42851.817: cb (async) for 1: Success
42851.817: cb (async) for 0: Success
42852.816: send 2
42852.817: waiting 5 secs...
42852.817: cb (async) for 2: Success
42857.817: done.
press Enter

Also, inserting a Thread.Sleep() before the "send 1" makes the test case work. The problem occurs exactly when you fire off a SendToAsync() before the callback of the last one has been called.
Comment 1 Tammo Hinrichs 2012-01-27 08:04:03 UTC
I think I found the bug.

(Disclaimer: I'm not too experienced with Mono or Linux or the usual open source dev tools, so I apologize for the non-standard form of this report and the chance that maybe I got it all wrong. But one thing I've learned is that when you look at a piece of code and it obviously makes no sense, you should trust your instincts. :)

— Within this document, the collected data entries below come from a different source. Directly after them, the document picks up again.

-- ==== Sys2Proof/Machine/QueueCommands.lean ====
section
/-! DEFINITION. The commands of the queues, schedulers and rings: the calls of families 0x08 and 0x09 that are not transactional,
and what the queue managers, schedulers and rings do on their own. -/

namespace Sys2Proof.Machine

/-! ### Rings -/

def execRingEnable (fn : Fn) (r : Fin 4) (w : Word) (s : State) : Out := writeReg fn 0xFF00FEFC w s (ringEnable fn r w s)
def execRingDisable (fn : Fn) (r : Fin 4) (w : Word) (s : State) : Out := writeReg fn 0xFF00FEFC w s (ringDisable fn r w s)
def execRingStopComplete (fn : Fn) (r : Fin 4) (s : State) : Out := .next (ringStopped fn r s)
def execRingIrqTimeout (fn : Fn) (r : Fin 4) (s : State) : Out := .next (ringTimeout fn r s)
def execRingPcieFault (fn : Fn) (r : Fin 4) (s : State) : Out := .next (ringFault fn r s)
def execOmciTxDescriptor (fn : Fn) (desc : List Word) (buf : List Byte) (s : State) : Out := .next (omciTx fn desc buf s)
def execPuntTxDescriptor (fn : Fn) (desc : List Word) (buf : List Byte) (s : State) : Out := .next (puntTx fn desc buf s)

/-- A write of RING_PROD on a host-to-device ring; RO on rings 1 and 2 (R92). -/
def execRingProdWrite (fn : Fn) (r : Fin 4) (w : Word) (s : State) : Out :=
  writeReg fn 0xFFFF0000 w s (if r = 0 || r = 3 then setRing fn r { ringOf s fn r with prod := fld w 15 0 % (ringOf s fn r).size } s else s)

/-- A write of RING_STATUS: its three flags are cleared by writing 1 (R92). -/
def execRingStatusClear (fn : Fn) (r : Fin 4) (w : Word) (s : State) : Out :=
  let x := ringOf s fn r
  writeReg fn 0xFFF8 w s (setRing fn r { x with trunc := x.trunc && !bit w 2, ownerDrop := x.ownerDrop && !bit w 1, faulted := x.faulted && !bit w 0 } s)

/-! ### Queue managers -/

/-- The i-th staged frame's last byte has arrived; the path of its queue enters the wheel where it has to. -/
def execQueueAdmission (i : Nat) (s : State) : Out :=
  .next (match s.fwd.staged[i]? with | some f => repark f.queue (queueAdmission i s) | none => s)

def execSpillWriteComplete (q : QueueIx) (s : State) : Out := .next (spillWritten q s)
def execDeepFetchComplete (q : QueueIx) (bad headerLost : Bool) (s : State) : Out := .next (deepFetched q bad headerLost s)
def execDescriptorFetchComplete (q : QueueIx) (s : State) : Out :=
  .next (if s.fwd.descWait.contains q.val && (cacheDesc q s).isSome then repark q (descArrived q s) else s)
def execQueueDeleteDrain (q : QueueIx) (s : State) : Out := .next (drainStep q s)
def execPacketTxComplete (i : Nat) (s : State) : Out := .next (sendComplete i s)

/-! ### Schedulers -/

def execShaperRefill (node : NodeRef) (s : State) : Out := .next (shaperRefill node s)
def execPolicerRefill (port : Fin 262144) (s : State) : Out := .next (policerRefill port s)
def execWheelFineRelease (node : NodeRef) (committed : Bool) (s : State) : Out := .next (wheelRelease node committed s)
def execWheelCoarseMigrate (g : Fin 4) (s : State) : Out := .next (wheelMigrate g s)
def execPierSchedSelect (sp : SpanIx) (pier : PierIx) (s : State) : Out := .next (pierSelect sp pier s)
def execUplinkSchedSelect (port : PortIx) (s : State) : Out := .next (uplinkSelect port s)

/-- The open classes of a Pier change: its scheduler selects again (R368, R379). -/
def execGateEntryChange (sp : SpanIx) (pier : PierIx) (s : State) : Out := .next (pierSelect sp pier s)
def execGateCycleEnd (sp : SpanIx) (pier : PierIx) (s : State) : Out := .next (gateCycleEnd sp pier s)

/-! ### Calls of families 0x08 and 0x09 -/

def hankPartitionSpec : CallSpec := { code := 0x0801, who := .slice0, lens := [1], used := [0x1F001F] }
def execHankPartitionSet (c : Call) (s : State) : Out :=
  serve hankPartitionSpec c s fun s => let r := hankPartition c.words s; respond 0x0801 c r.2 [] r.1

def hankStatusSpec : CallSpec := { code := 0x0802, who := .slice0, lens := [1], used := [3] }
def execHankStatus (c : Call) (s : State) : Out := serveRead hankStatusSpec c s fun s => .ok (hankStatus c.words s)

def sliceHankReadSpec : CallSpec := { code := 0x0804, who := .bound, lens := [1], used := [0xF0003] }
def execSliceHankRead (c : Call) (s : State) : Out := serveRead sliceHankReadSpec c s (sliceHankRead c.chan c.words)

def queueReadSpec : CallSpec := { code := 0x0816, who := .bound, lens := [1], used := [0xFFFFF] }
def execQueueRead (c : Call) (s : State) : Out := serveRead queueReadSpec c s (queueRead c.chan c.words)

def viaductStatusSpec : CallSpec := { code := 0x0821, who := .slice0, intro := 0x0300, lens := [0], used := [] }
def execViaductStatus (c : Call) (s : State) : Out := serveRead viaductStatusSpec c s fun s => .ok (viaductStatus s)

def schedNodeReadSpec : CallSpec := { code := 0x0902, who := .bound, lens := [1], used := [0x030FFFFF] }
def execSchedNodeRead (c : Call) (s : State) : Out := serveAct schedNodeReadSpec c s (schedNodeRead c.chan c.words)

def policerReadSpec : CallSpec := { code := 0x0911, who := .bound, lens := [1], used := [0x1FFF001F] }
def execPolicerRead (c : Call) (s : State) : Out := serveRead policerReadSpec c s (policerRead c.chan c.words)

def gateListReadSpec : CallSpec := { code := 0x0921, who := .slice0, intro := 0x0201, lens := [3], used := [0x1F03, 0xFFFFFFFF, 0xFFFFFFFF] }
def execGateListRead (c : Call) (s : State) : Out := serveAct gateListReadSpec c s (gateListRead c.chan c.words)

def uplinkBudgetReadSpec : CallSpec := { code := 0x0932, who := .bound, intro := 0x0300, lens := [1], used := [0xF001F] }
def execUplinkBudgetRead (c : Call) (s : State) : Out := serveRead uplinkBudgetReadSpec c s (uplinkBudgetRead c.chan c.words)

end Sys2Proof.Machine
end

As far as I understand it: In the implementation of SendToAsync a worker and a result structure is set up and then put into a queue (probably to avoid out of order processing of IO operations). If the queue was empty before, the worker is getting kicked off. Otherwise there's a piece of code at the end of the dispatcher which schedules the next job from the queue. So far, so good.

Then again SendToAsync looks like this right after the worker/result setup:

mcs/class/System/System.Net.Sockets/Socket.cs, line 1964

Worker worker = new Worker (e);
int count;
lock (writeQ) {
	writeQ.Enqueue (worker);
	count = writeQ.Count;
if (count == 1)
        socket_pool_queue (Worker.Dispatcher, res);

Another Worker object is created, left without any relevant data and put into the queue? Apart from the fact that this violates the design principles behind the SocketAsyncEventArgs based APIs, which is _not to allocate anything on the heap for a single operation_, this newly created object isn't given the necessary information to function; the Worker.Dispatcher callback only operates on the SocketAsyncResult structure given with the socket_pool_queue() call.

Speaking of: This call is then made with the original data from the SocketAsyncEventArgs argument, not the newly created worker that obviously won't work. Which perfectly explains the bug I encountered: When sending off a single SendToAsync, the dummy worker is enqueued, the dispatcher then operates upon the correct data and at the end blindly dequeues that dummy object again. BUT if you try two calls right after each other, the second call only enqueues the dummy object which then does nothing, leaving the original SocketAsyncEventArgs et al in an undefined state (Hence the missing callback and crash at the end).

Fix: Change that part to what it should (and in fact the Begin* functions do) look like, as in "don't create the dummy and enqueue the correct worker":

mcs/class/System/System.Net.Sockets/Socket.cs, line 1964 FIXED

int count;
lock (writeQ) {
	writeQ.Enqueue (e.worker);
	count = writeQ.Count;
if (count == 1)
        socket_pool_queue (Worker.Dispatcher, res);

At least with my test case and the kinda complex game server I've tried it with, it works flawlessly now.

Also, ReceiveFromAsync() suffers from the same problem and should be changed accordingly.

Again, sorry for not sending a proper diff, but deleting two lines and inserting two characters in two other lines should be possible manually :)
Comment 2 Tammo Hinrichs 2012-01-27 08:15:08 UTC
Oops, sorry, it should be "writeQ.Enqueue (e.Worker);" with a capital W. That's what you get for not using real diffs :/
Comment 4 Chris Hardy [MSFT] 2012-07-24 21:34:58 UTC
Gonzalo, Is this something you can help out with or have any thoughts on?
Comment 5 Tammo Hinrichs 2012-07-25 05:01:37 UTC
Just apply the fix that I described. It's in production use on a game server that serves some thousand connections over here for months and it works flawlessly.

If you wish I can send you a proper diff.
Comment 6 Matthias 2012-08-02 05:10:00 UTC
As mentioned by Jonathan the exact same problem applies to ReceiveFromAync. The code seems pretty equal just a different queue is used.

It seems the simpler methods SendAsync and ReceiveAsync working fine (just the endpoint is ignored).
Comment 7 Tammo Hinrichs 2012-08-02 05:47:42 UTC
Yes, I read the whole source file and it's only SendToAsync and ReceiveFromAsync that are affected. Everything else looks fine.
Comment 8 Paolo Molaro 2012-08-02 14:06:48 UTC
Fixed in master and mono-2-10, thanks!.